In 1958 the International Air Transport Organisation upheld a complaint by Pan Am that the sandwiches served by European competitors amounted to “a fancy meal”, ruling in future they must be “unadorned, self-contained and not include such fillings as cavi

There’s a lot of time to think at 35,000 feet. And so, as I peel back the foil on yet another plate of soggy, stodgy pasta, I ponder why, with a century of commercial aviation under their belt, airlines still struggle to feed us.
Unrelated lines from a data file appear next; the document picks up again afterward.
def Foot.moveFabric : Nat := 0x1000000000000000000000001000000000000000000010000000000000000000000000000000000000000000000000000000000004000
theorem State.moveFabric_frame {s : State} :
    Frame Foot.moveFabric s (State.moveFabric s) := by
  have h0 := Frame.refl Foot.moveFabric s
  unfold State.moveFabric
  extract_lets a1 a2 a3
  have h4 : Frame Foot.moveFabric s a2 := by
    refine Frame.setFld ?_ (regNo_CLK_STAT)
    exact h0
  clear_value a2
  have h5 : Frame Foot.moveFabric s a3 := by
    refine Frame.setFld ?_ (regNo_BST_COND)
    exact h4
  clear_value a3
  refine Frame.ite ?_ ?_
  · exact h0
  · refine Frame.ite ?_ ?_
    · refine Frame.foldl ?_ (fun u6 x7 h8 => ?_)
      · exact h5
      · refine Frame.step State.stopCan_frame ?_
        exact h8
    · exact h5

def Foot.moveAdc : Nat := 0x8000000000000000000000000000000000000000000000000000000000000000000000000000000000000000000000000004000
theorem State.moveAdc_frame {s : State} {x1 : Bool} :
    Frame Foot.moveAdc s (State.moveAdc s x1) := by
  have h0 := Frame.refl Foot.moveAdc s
  unfold State.moveAdc
  extract_lets a1 a2 a3 a4
  have h5 : Frame Foot.moveAdc s a3 := by
    refine Frame.setFld ?_ (regNo_CLK_STAT)
    exact h0
  clear_value a3
  refine Frame.ite ?_ ?_
  · exact { h0 with clk := fun hb => absurd hb (by decide) }
  · refine Frame.ite ?_ ?_
    · exact { h5 with clk := fun hb => absurd hb (by decide) }
    · exact { h0 with clk := fun hb => absurd hb (by decide) }

def Foot.adcBoundary : Nat := 0x8000000000000000000000000000000000000000000000000000000000000000000000000000000000000000000000000004000
theorem State.adcBoundary_frame {s : State} :
    Frame Foot.adcBoundary s (State.adcBoundary s) := by
  have h0 := Frame.refl Foot.adcBoundary s
  unfold State.adcBoundary
  split
  · extract_lets a1 a2
    have h3 : Frame Foot.adcBoundary s a1 := by
      refine Frame.setFld ?_ (regNo_CLK_STAT)
      exact h0
    clear_value a1
    exact { h3 with clk := fun hb => absurd hb (by decide) }
  · exact h0

def Foot.setTbClk : Nat := 0x400000000000000000000
theorem State.setTbClk_frame {s : State} {x1 : Nat} {x2 : Nat} :
    Frame Foot.setTbClk s (State.setTbClk s x1 x2) := by
  have h0 := Frame.refl Foot.setTbClk s
  unfold State.setTbClk
  refine Frame.setFld ?_ (regNo_TBn_STAT _)
  exact h0

def Foot.moveTbNow : Nat := 0x6104004E40000000000000000000000000000000000000000000000000000000000000000000000000000000000400000004000800000010
theorem State.moveTbNow_frame {s : State} {x1 : Nat} {x2 : Nat} :
    Frame Foot.moveTbNow s (State.moveTbNow s x1 x2) := by
  have h0 := Frame.refl Foot.moveTbNow s
  unfold State.moveTbNow
  extract_lets a1 a2
  have h3 : Frame Foot.moveTbNow s a2 := by
    refine Frame.step State.setTb_frame ?_
    refine Frame.step State.setTbClk_frame ?_
    exact h0
  clear_value a2
  refine Frame.ite ?_ ?_
  · exact h3
  · refine Frame.step State.postCoarse_frame ?_
    refine Frame.setFld ?_ (regNo_TBn_STAT _)
    exact h3

def Foot.moveTb : Nat := 0x6104004E40000000000000000000000000000000000000000000000000000000000000000000000000000000000400000004000800000010
theorem State.moveTb_frame {s : State} {x0 : Option Nat} {x2 : Nat} :
    Frame Foot.moveTb s (State.moveTb x0 s x2) := by
  have h0 := Frame.refl Foot.moveTb s
  unfold State.moveTb
  extract_lets a1 a2 a3
  refine Frame.ite ?_ ?_
  · refine Frame.step State.setTb_frame ?_
    exact h0
  · refine Frame.ite ?_ ?_
    · refine Frame.step State.setTb_frame ?_
      refine Frame.step State.setTbClk_frame ?_
      exact h0
    · refine Frame.ite ?_ ?_
      · refine Frame.step State.moveTbNow_frame ?_
        exact h0
      · refine Frame.step State.setTb_frame ?_
        exact h0

def Foot.showCarry : Nat := 0x80000
theorem State.showCarry_frame {s : State} :
    Frame Foot.showCarry s (State.showCarry s) := by
  have h0 := Frame.refl Foot.showCarry s
  unfold State.showCarry
  refine Frame.setFld ?_ (regNo_CLK_PLLp_STAT _)
  refine Frame.setFld ?_ (regNo_CLK_PLLp_STAT _)
  exact h0

def Foot.moveDomains : Nat := 0x610500CE48000000000000000001000000000000000000010000000000000000000000000000000000000000000400000004000800084010
theorem State.moveDomains_frame {s : State} {x1 : Option Nat} :
    Frame Foot.moveDomains s (State.moveDomains s x1) := by
  have h0 := Frame.refl Foot.moveDomains s
  unfold State.moveDomains
  extract_lets a1 a2 a3 a4
  have h5 : Frame Foot.moveDomains s a1 := by
    refine Frame.step State.settle_frame ?_
    exact h0
  clear_value a1
  have h6 : Frame Foot.moveDomains s a3 := by
    exact { h5 with clk := fun hb => absurd hb (by decide) }
  clear_value a3
  have h7 : Frame Foot.moveDomains s a4 := by
    refine Frame.step State.showCarry_frame ?_
    refine Frame.step State.moveAdc_frame ?_
    refine Frame.step State.moveFabric_frame ?_
    exact h6
  clear_value a4
  refine Frame.foldl ?_ (fun u8 x9 h10 => ?_)
  · exact h7
  · refine Frame.step State.moveTb_frame ?_
    exact h10

def Foot.postBackup : Nat := 0x6104000E40000000000000000000000000000000000000000000000000000000000000000000000000000000000000000004000800000010
theorem State.postBackup_frame {s : State} :
    Frame Foot.postBackup s (State.postBackup s) := by
  have h0 := Frame.refl Foot.postBackup s
  unfold State.postBackup
  refine Frame.step State.event_frame ?_
  exact h0

def Foot.sgmiiDown : Nat := 0x6104000E40000000000000000000000000020000000000000000000000000000000000000000000000000000000000000004000800000010
theorem State.sgmiiDown_frame {s : State} :
    Frame Foot.sgmiiDown s (State.sgmiiDown s) := by
  have h0 := Frame.refl Foot.sgmiiDown s
  unfold State.sgmiiDown
  refine Frame.ite ?_ ?_
  · refine Frame.step State.event_frame ?_
    refine Frame.setFld ?_ (regNo_ETH_Pp_STAT _)
    exact h0
  · exact h0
Admittedly, it’s not easy to keep a plane full of fusspots happy with food made two or three days earlier and reheated en masse – but they could do worse than look back at the early days of on-board catering. Food has long been a fixture of the flying experience, initially serving as a distraction from the terrifying realities of taking off, though these days it can seem more akin to a masochistic form of in-flight entertainment. Interwar airship services kept things admirably simple by serving coffee and baskets of sandwiches, but surviving BOAC menus show that meals had definitely upgraded by the Forties, the passengers enjoying salmon with mayonnaise, ox tongue and corned silverside with a variety of salads, followed by peaches and cream. Cold, maybe, but certainly more appetising than much of the warmish (I hesitate to say “hot”) gloop on modern flights.

A mad postwar scramble to secure the loyalty of the small number of wealthy travellers led to a catering war between rival airlines – BEA even branded its London-to-Paris service “The Epicurean”, though in fact it was often less than glamorous. A chef poached from the Ritz by Air France recalled how, in a noisy, unpressurised, violently shaking cabin, heavy with the sickly smell of diesel, few had much of an appetite. “Like most passengers, I became ill. While caring for them, I would run to the bathroom and throw up.”

This golden age of culinary competition was brief, however: by the mid-Fifties, concerns about falling profit margins led the International Air Transport Association to regulate the quality of food served on flights. In 1958 the organisation famously upheld a complaint by Pan Am that the sandwiches served by Lufthansa and other European competitors amounted to “a fancy meal”, ruling that in future they must be “unadorned, self-contained and not include such fillings as caviar, oysters or lobster”.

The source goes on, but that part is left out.